JAKARTA - Taipan industri dan perbankan di Indonesia Soedono Salim, atau yang dikenal dengan Liem Sioe Liong meninggal dunia dalam usia 96 tahun. Sudono menutup usianya yang hampir seabad itu di Singapura kemarin (9/6), sekitar pukul 15.50 waktu setempat.
Soedono Salim yang kerap disapa dengan Om Liem, merupakan pengusaha sukses Indonesia yang memiliki puluhan gurita bisnis. Beberapa usaha yang berhasil didirikan oleh Salim di antaranya Central Bank Asia pada 1957 yang kemudian menjadi Bank Central Asia (BCA) pada 1960. Selain itu, Salim juga merupakan pendiri sekaligus pemilik perusahaan di bawah jejaring Grup Salim, PT Bogasari Flour Mill, PT Mega, Bank Windu Kencana, PT Hanurata, PT Indocement, dan PT Waringin Kencana.
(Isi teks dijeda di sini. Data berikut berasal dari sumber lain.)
-- ==== Sys2Proof/Machine/Firmware.lean ====
section
/-! DEFINITION. Start-up, images, partition keys, power and device reset (R405-R409, R412, R416-R418). -/
namespace Sys2Proof.Machine

open Sys2Proof

/-! Images (R405, R406). -/

/-- n little-endian bytes of an image at an offset. -/
def imgField (b : List Byte) (off n : Nat) : Nat := leValue ((b.drop off).take n)
def imgBytes (b : List Byte) (off n : Nat) : List Byte := (b.drop off).take n

/-- Section s: its offset and length; 3 is the signature. -/
def imgExtent (b : List Byte) (s : Nat) : Nat × Nat := (imgField b (0x10 + 8 * s) 4, imgField b (0x14 + 8 * s) 4)
def imgSection (b : List Byte) (s : Nat) : List Byte := imgBytes b (imgExtent b s).1 (imgExtent b s).2
def imgHeader (b : List Byte) : List Byte := b.take 512
def imgSvn (b : List Byte) : Nat := imgField b 0x008 2
def imgRaises (b : List Byte) : Bool := (imgField b 0x008 4).testBit 31
def zeroBytes (l : List Byte) : Bool := l.all fun x => x == 0

/-- Whether magic, version, reserved fields and extents are right; outside the add-in board, also the package limit
(R417). -/
def imgShapeOk (b : List Byte) : Bool :=
  decide (512 ≤ b.length) && decide (b.length ≤ 2 ^ 24) && imgField b 0 4 == 0x4957465A && imgField b 4 4 == 1 &&
    bits (imgField b 8 4) 30 16 == 0 && zeroBytes (imgBytes b 0x030 208) && zeroBytes (imgBytes b 0x160 96) &&
    zeroBytes (imgBytes b 0x1FC 4) &&
    (List.range 4).all (fun s => decide ((imgExtent b s).1 + (imgExtent b s).2 ≤ b.length)) &&
    match Config.boardSense with
    | some _ => true
    | none => decide (100 ≤ Config.packageLimit (imgSection b 2)) && decide (Config.packageLimit (imgSection b 2) ≤ 550)

/-- The first check of R406 that an image fails, by its error; unread is the error of a failed read. -/
def imgError (svn : Half) (unread : Nat) (img : Image) : Option Nat :=
  match img with
  | none => some unread
  | some b =>
    if !imgShapeOk b then some 2
    else if sha256 (imgBytes b 0x1C0 60) ≠ Config.rootKeyHash then some 3
    else if !hssVerify (imgBytes b 0x1C0 60) (imgSection b 3) (imgHeader b) then some 4
    else if imgSvn b < svn.toNat then some 5
    else if (List.range 3).any fun s => sha256 (imgSection b s) != imgBytes b (0x100 + 32 * s) 32 then some 6
    else none

/-- The extensions of a verified image, and stage 1 (R406, R407). -/
def Mgmt.runImage (m : Mgmt) (b : List Byte) : Mgmt :=
  let m1 := ((m.extend 1 (imgHeader b)).extend 2 (imgSection b 0)).extend 3 (imgSection b 1 ++ imgSection b 2)
  { m1 with fwstate := 3, fwver := BitVec.ofNat 16 (imgField b 0x00C 4), image := some b }

/-- State 0 is left at once: the boot ROM extends `fwmr` 0 and reads the flash image (R407, R409). -/
def Mgmt.enterVerify (m : Mgmt) : Mgmt :=
  { m.extend 0 (leBytes 4 Config.romVersion.toNat ++ Config.rootKeyHash ++ leBytes 4 m.fwsvn.toNat ++
      leBytes 8 Config.siteFuses.toNat) with
    fwstate := 1 }

def State.enterVerify (s : State) : State := s.setMgmt s.mgmt.enterVerify

/-- Whether img is what reading flash can give: nothing; after a write that did not end, bytes that fail verification (R408);
else the image that is known to be there. -/
def Mgmt.flashGives (m : Mgmt) (img : Image) : Bool :=
  img.isNone || (if m.flashTorn then (imgError m.fwsvn 1 img).isSome else m.flash.isNone || img == m.flash)

/-- firmwareVerify: img is what reading flash gave. -/
def execFirmwareVerify (img : Image) (s : State) : Host.Outcome State Fault Refusal :=
  let m := s.mgmt
  if m.fwstate = 1 ∧ m.fwcmd = 0 ∧ m.flashGives img then
    match imgError m.fwsvn 1 img, img with
    | some e, _ => .next (s.setMgmt { m with fwstate := 2, fwerr := e })
    | none, some b => .next (s.setMgmt ({ m with flash := some b }.runImage b))
    | none, none => .next (s.setMgmt { m with fwstate := 2, fwerr := 1 })
  else .fault .notEnabled

/-- Error of the image that a `fwreccmd` command read from host memory. -/
def Mgmt.recError (m : Mgmt) (img : Image) : Option Nat :=
  match img with
  | none => some 7
  | some _ => if recLenOk m.fwreclen.toNat then imgError m.fwsvn 7 img else some 2

/-- Whether img is what the read of `fwreclen` bytes can give: nothing, or that many bytes. -/
def Mgmt.recGives (m : Mgmt) (img : Image) : Bool :=
  match img with
  | none => true
  | some b => b.length == m.fwreclen.toNat

/-- A verified image begins to be written to flash. -/
def Mgmt.beginFlash (m : Mgmt) (b : List Byte) : Mgmt := { m with flashing := some b, flashTorn := true }

/-- The write of flash ends, and with it the command (R408). -/
def Mgmt.endFlash (m : Mgmt) (b : List Byte) : Mgmt :=
  { m with flash := some b, flashing := none, flashTorn := false, fwcmd := 0, fwresult := 0 }

/-- One event of a `fwreccmd` command: the image that the read gave is verified, failed by `fail` or begun to be written; then
the write ends with `done`. -/
def State.recStep (s : State) (cmd : Nat) (img : Image) (fail : Mgmt → Nat → Mgmt) (done : Mgmt → List Byte → Mgmt) :
    Host.Outcome State Fault Refusal :=
  let m := s.mgmt
  if m.fwcmd = cmd then
    match m.flashing with
    | some b => if img = some b then .next (s.setMgmt (done (m.endFlash b) b)) else .fault .notEnabled
    | none =>
      if m.recGives img then
        match m.recError img with
        | some e => .next (s.setMgmt (fail { m with fwcmd := 0, fwresult := e } e))
        | none => .next (s.setMgmt (m.beginFlash (img.getD [])))
      else .fault .notEnabled
  else .fault .notEnabled

/-- fwLoadAndBoot (R407, R408): img is what reading `fwreclen` bytes at `fwrecaddr` gave; the image boots once it is written. -/
def execFwLoadAndBoot (img : Image) (s : State) : Host.Outcome State Fault Refusal :=
  s.recStep 1 img (fun m e => { m with fwstate := 2, fwerr := e }) Mgmt.runImage

/-- fwStoreToFlash (R408): the image runs at the next device reset. -/
def execFwStoreToFlash (img : Image) (s : State) : Host.Outcome State Fault Refusal :=
  s.recStep 2 img (fun m _ => m) fun m _ => m

/-! Stage 1 (R407, R413, R417). -/

/-- `pwrlim` of a board's sense code; none: start-up fails. -/
def boardLimit (watts : Nat) : Option Word :=
  if watts = 600 then some (BitVec.ofNat 32 (550 + 65536 * 600))
  else if watts = 450 then some (BitVec.ofNat 32 (400 + 65536 * 450))
  else if watts = 300 then some (BitVec.ofNat 32 (250 + 65536 * 300))
  else none

def Mgmt.limit (m : Mgmt) : Option Word :=
  match Config.boardSense with
  | some w => boardLimit w
  | none => some (BitVec.ofNat 32 (Config.packageLimit (imgSection (m.image.getD []) 2)))

/-- `fwsvn` once stage 2 of an image is ready: it only rises (R406). -/
def Mgmt.raisedSvn (m : Mgmt) : Half :=
  match m.image with
  | some b => if imgRaises b && decide (m.fwsvn.toNat < imgSvn b) then BitVec.ofNat 16 (imgSvn b) else m.fwsvn
  | none => m.fwsvn

/-- stage1Init. -/
def execStage1Init (training selfTest : Bool) (s : State) : Host.Outcome State Fault Refusal :=
  let m := { s.mgmt with fusemap := Config.siteFuses }
  if s.mgmt.fwstate = 3 then
    if !training then .next (s.setMgmt { m with fwstate := 5, fwerr := 8 })
    else if !selfTest then .next (s.setMgmt { m with fwstate := 5, fwerr := 9 })
    else
      match m.limit with
      | none => .next (s.setMgmt { m with fwstate := 5, fwerr := 0x0A })
      | some w => .next (s.setMgmt { m with fwstate := 4, pwrlim := w, fwsvn := m.raisedSvn })
  else .fault .notEnabled

/-! Partition keys (R412). -/

/-- A key operation: asked for by a request of a secured SPDM session, which it answers; refused, without effect, for a partition
that is not unassigned. -/
def State.keyOp (s : State) (b : Nat) (t : State) : Host.Outcome State Fault Refusal :=
  match s.mgmt.keyReply with
  | some resp => .next ((if (s.part b).pastat = 0 then t else s).setMgmt (s.mgmt.respond resp))
  | none => .fault .notEnabled

/-- keyInstall: refused for equal halves too. -/
def execKeyInstall (b : Nat) (key : List Byte) (s : State) : Host.Outcome State Fault Refusal :=
  s.keyOp b (if key.length = 64 ∧ key.take 32 ≠ key.drop 32 then
      s.setPart b { s.part b with key := some key, keyGen := false }
    else s)

/-- The key that a value of the random source gives: 64 bytes with unequal halves, every such key one of them. DEDUCED: what R412
demands of a key holds of a drawn one too (log 10). -/
def keyOfDraw (r : Nat) : List Byte :=
  let a := r % 2 ^ 256
  leBytes 32 a ++ leBytes 32 ((a + 1 + r / 2 ^ 256 % (2 ^ 256 - 1)) % 2 ^ 256)

/-- keyGenerate: drawn from the device's random source. -/
def execKeyGenerate (b : Nat) (s : State) : Host.Outcome State Fault Refusal :=
  s.keyOp b (s.setPart b { s.part b with key := some (keyOfDraw (Config.randomKey s.tick)), keyGen := true }).drawn

def execKeyErase (b : Nat) (s : State) : Host.Outcome State Fault Refusal :=
  s.keyOp b (s.setPart b { s.part b with key := none, keyGen := false })

/-! Power and temperature (R417, R418). -/

/-- Clocks after a step: the core's in units of 20 MHz, the mesh's in proportion to 2.2 over 2.6 GHz. -/
def Mgmt.clocks (m : Mgmt) (core : Nat) : Mgmt := { m with coreClk := core, meshClk := core * 110 / 130 }

/-- What the sensors give: power in units of 0.125 W, temperature in units of 0.125 °C (R404). -/
def Mgmt.measured (m : Mgmt) (package board : Nat) (temp : Int) : Mgmt :=
  { m with
    pwrnow := BitVec.ofNat 32 (package % 65536 + 65536 * (board % 65536)), tempnow := BitVec.ofNat 32 (wrapTo 16 temp) }

/-- powerThrottle: the sensors, and, as firmware runs, one step of 100 MHz down to 1.3 GHz, or up again to 2.6 GHz. -/
def execPowerThrottle (package board : Nat) (temp : Int) (s : State) : Host.Outcome State Fault Refusal :=
  let m := s.mgmt.measured package board temp
  let pl := m.pwrlim.toNat % 65536
  let bl := m.pwrlim.toNat / 65536
  let hot := decide (8 * pl < package) || (bl != 0 && decide (8 * bl < board)) || decide (800 < temp)
  if m.fwstate = 4 then
    .next (s.setMgmt (if hot then m.clocks (if m.coreClk < 70 then 65 else m.coreClk - 5)
      else m.clocks (if 125 < m.coreClk then 130 else m.coreClk + 5)))
  else .next (s.setMgmt m)

/-- Whether the hottest junction is at 110 °C or above (R418). -/
def Mgmt.overheated (m : Mgmt) : Bool := decide (880 ≤ signedOf 16 m.tempnow.toNat)

/-- thermalShutdown: the device removes its own power at 110 °C, with no dump and no machine check; the host sees the link go
down. step has it happen before anything else. -/
def execThermalShutdown (s : State) : Host.Outcome State Fault Refusal :=
  if s.mgmt.overheated then .next ({ s with off := true }.emit .linkDown) else .fault .notEnabled

/-- dumpstatWrite (R416): whatever the value. -/
def execDumpstatWrite (v : Word) (s : State) : Host.Outcome State Fault Refusal :=
  let _ := v
  .next (s.setMgmt { s.mgmt with dumpstat := 0 })

/-! Device reset (R407). -/

/-- What a device reset leaves: flash, the fused security version and the leaf counter stand; the schedule and the draws go
on. -/
def State.deviceReset (s : State) : State :=
  { State.reset with
    agenda := s.agenda, tick := s.tick, now := s.now, nextId := s.nextId, out := s.out
    mgmt := { Mgmt.reset with fwsvn := s.mgmt.fwsvn, flash := s.mgmt.flash, flashTorn := s.mgmt.flashTorn, leaf := s.mgmt.leaf } }

def execDeviceReset (s : State) : Host.Outcome State Fault Refusal := .next s.deviceReset.enterVerify

end Sys2Proof.Machine
end

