-- ==== Sys2Proof/Machine/VpArith.lean ====
section
/-! DEFINITION. Variable-precision arithmetic and conversion (R153-R157). -/
namespace Sys2Proof.Machine

open Sys2Proof

/-- Precision to which quotients and roots are formed before their one rounding: beyond every `%prec`. -/
def vpFull : Nat := 231

/-- Arithmetic on x operands named by descending tail bits. -/
def State.vpArith (s : State) (g : Guard) (nf exact : Bool) (rnd : Rnd) (d : Reg) (xs : List Reg)
    (f : Nat → Mode → Exact) : Host.Outcome State Fault Refusal :=
  s.vpWrite g (xs.map (fun r => opX r true) ++ [opX d false]) xs [] d nf exact
    ((s.lanes g).map fun l => s.cg.vpResult rnd l (f l)) s

def State.vpBin (s : State) (g : Guard) (o : VpBin) (f : Mode → Val → Val → Exact) : Host.Outcome State Fault Refusal :=
  s.vpArith g o.nf o.exact o.rnd o.d [o.b, o.a] fun l m => f m (s.cg.xval o.a l) (s.cg.xval o.b l)

def execXadd (g : Guard) (o : VpBin) (s : State) : Host.Outcome State Fault Refusal := s.vpBin g o Val.add
def execXsub (g : Guard) (o : VpBin) (s : State) : Host.Outcome State Fault Refusal :=
  s.vpBin g o fun m a b => Val.add m a b.neg
def execXmul (g : Guard) (o : VpBin) (s : State) : Host.Outcome State Fault Refusal := s.vpBin g o fun _ a b => Val.mul a b
def execXdiv (g : Guard) (o : VpBin) (s : State) : Host.Outcome State Fault Refusal :=
  s.vpBin g o fun _ a b => Val.div vpFull a b

/-- The product is not rounded (R153). -/
def execXfma (g : Guard) (o : VpTri) (s : State) : Host.Outcome State Fault Refusal :=
  s.vpArith g o.nf o.exact o.rnd o.d [o.c, o.b, o.a] fun l m =>
    Val.fma m (s.cg.xval o.a l) (s.cg.xval o.b l) (s.cg.xval o.c l)

def execXsqrt (g : Guard) (o : VpUn) (s : State) : Host.Outcome State Fault Refusal :=
  s.vpArith g o.nf o.exact o.rnd o.d [o.a] fun l _ => Val.sqrt vpFull (s.cg.xval o.a l)

/-- Rounding to the lane's precision (R154). -/
def execXround (g : Guard) (o : VpUn) (s : State) : Host.Outcome State Fault Refusal :=
  s.vpArith g o.nf o.exact o.rnd o.d [o.a] fun l _ => (s.cg.xval o.a l).forConvert

/-- Comparison at the stored precisions (R155). -/
def execXcmp (g : Guard) (o : XcmpOp) (s : State) : Host.Outcome State Fault Refusal :=
  let lanes := s.lanes g
  let outs := lanes.map fun l => (l, Cond.onVals o.cond (s.cg.xval o.a l) (s.cg.xval o.b l))
  let flags := outs.map fun e => (⟨e.1, e.2.2⟩ : LaneFlags)
  groupOp s
    (firstStop
      [s.operandStop lanes [opX o.b true, opX o.a true], s.guardStop g, s.vpFormatStop lanes [o.b, o.a],
        s.fpStop o.nf flags])
    ((s.raiseFlags o.nf flags).writeP o.d.toNat (s.cg.guarded g)
      (maskOf fun l => outs.any fun e => e.1 == l && e.2.1)).advance

/-- Copies of a source's words with its head changed (R156). -/
def State.vpCopy (s : State) (g : Guard) (d a : Reg) (tags : Bool) (f : Nat → Nat) : Host.Outcome State Fault Refusal :=
  let src := if tags then (opX a true).copied else opX a true
  let head (ws : List Nat) : List Nat := match ws with
    | [] => []
    | h :: r => f h :: r
  s.vpWrite g [src, opX d false] [a] [] d true false
    ((s.lanes g).map fun l =>
      ⟨l, head (s.cg.xwords a.toNat l), 0, false, 0, tags && s.cg.tagged 2 a.toNat l, 0⟩) s

def execXneg (g : Guard) (o : VpSign) (s : State) : Host.Outcome State Fault Refusal :=
  s.vpCopy g o.d o.a false fun h => if h < 2 ^ 31 then h + 2 ^ 31 else h - 2 ^ 31
def execXabs (g : Guard) (o : VpSign) (s : State) : Host.Outcome State Fault Refusal :=
  s.vpCopy g o.d o.a false fun h => h % 2 ^ 31
def execXmov (g : Guard) (d a : Reg) (s : State) : Host.Outcome State Fault Refusal := s.vpCopy g d a true fun h => h

/-- The exact value of a v operand of `xcvt` (R157, R88). -/
def xcvtSource (t : Ty) (x : Nat) : Exact :=
  if Ty.isFloat t then ((Ty.enc t).decode (if Ty.packed t then x % 65536 else x)).forConvert
  else (Val.ofInt (valueOf (Ty.signed t) (tyBits t) x)).toExact

/-- The bits of a v result of `xcvt` (R157, R90). -/
def xcvtResult (t : Ty) (m : Mode) (v : Val) : FpOut :=
  if Ty.isFloat t then fpRound t m v.forConvert
  else
    let w := tyBits t
    let r := v.toInt m w (Ty.signed t)
    ⟨wrapTo (if w < 32 then 32 else w) (valueOf (Ty.signed t) w r.1), r.2⟩

def execXcvt (g : Guard) (o : XcvtOp) (s : State) : Host.Outcome State Fault Refusal :=
  let lanes := s.lanes g
  let w := Ty.wide o.ty
  if o.fromVp then
    let outs := lanes.map fun l => (l, xcvtResult o.ty (s.cg.mode o.rnd l) (s.cg.xval o.a l))
    let flags := outs.map fun e => (⟨e.1, e.2.flags⟩ : LaneFlags)
    groupOp s
      (firstStop
        [s.operandStop lanes [opX o.a true, opV o.d w false], s.guardStop g, s.vpFormatStop lanes [o.a],
          s.fpStop o.nf flags])
      ((s.raiseFlags o.nf flags).writeV o.d.toNat w (outs.map fun e => (e.1, e.2.bits))).advance
  else
    s.vpWrite g [opV o.a w true, opX o.d false] [] [] o.d o.nf o.exact
      (lanes.map fun l => s.cg.vpResult o.rnd l fun _ => xcvtSource o.ty (s.cg.readV w o.a.toNat l)) s

end Sys2Proof.Machine
end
Direktur PT Indofood Sukses Makmur Tbk Franciscus Welirang, yang juga merupakan menantu dari Soedono Salim membenarkan kabar kematian tersebut. Menurut pria yang kerap disapa Franky itu, ayah mertuanya yang lahir pada 16 Juli 1916 tersebut akan disemayamkan di Negeri Singa. “(Sudono Salim, red) Disemayamkan di Singapura. Saya besok (hari ini, red) ke sana. Sekarang saya masih di Bali,” ungkap pria yang juga menjabat sebagai Komisaris PT Indofood CBP Sukses Makmur Tbk, kepada Jawa Pos (Radar Cirebon Group) melalui ponsel kemarin.
Pria yang diserahi tanggung jawab pada strategi bisnis Bogasari grup sejak 1995 itu mengatakan, bahwa sebab meninggalnya Salim hanyalah faktor usia yang terlampau senja. Pernyataan Franky seolah mementahkan berbagai sumber yang terhimpun, bahwa Salim memiliki riwayat penyakit jantung. “Bayangkan saja Anda di usia 96 tahun. Selama ini tidak ada riwayat penyakit yang diderita almarhum,” tuturnya.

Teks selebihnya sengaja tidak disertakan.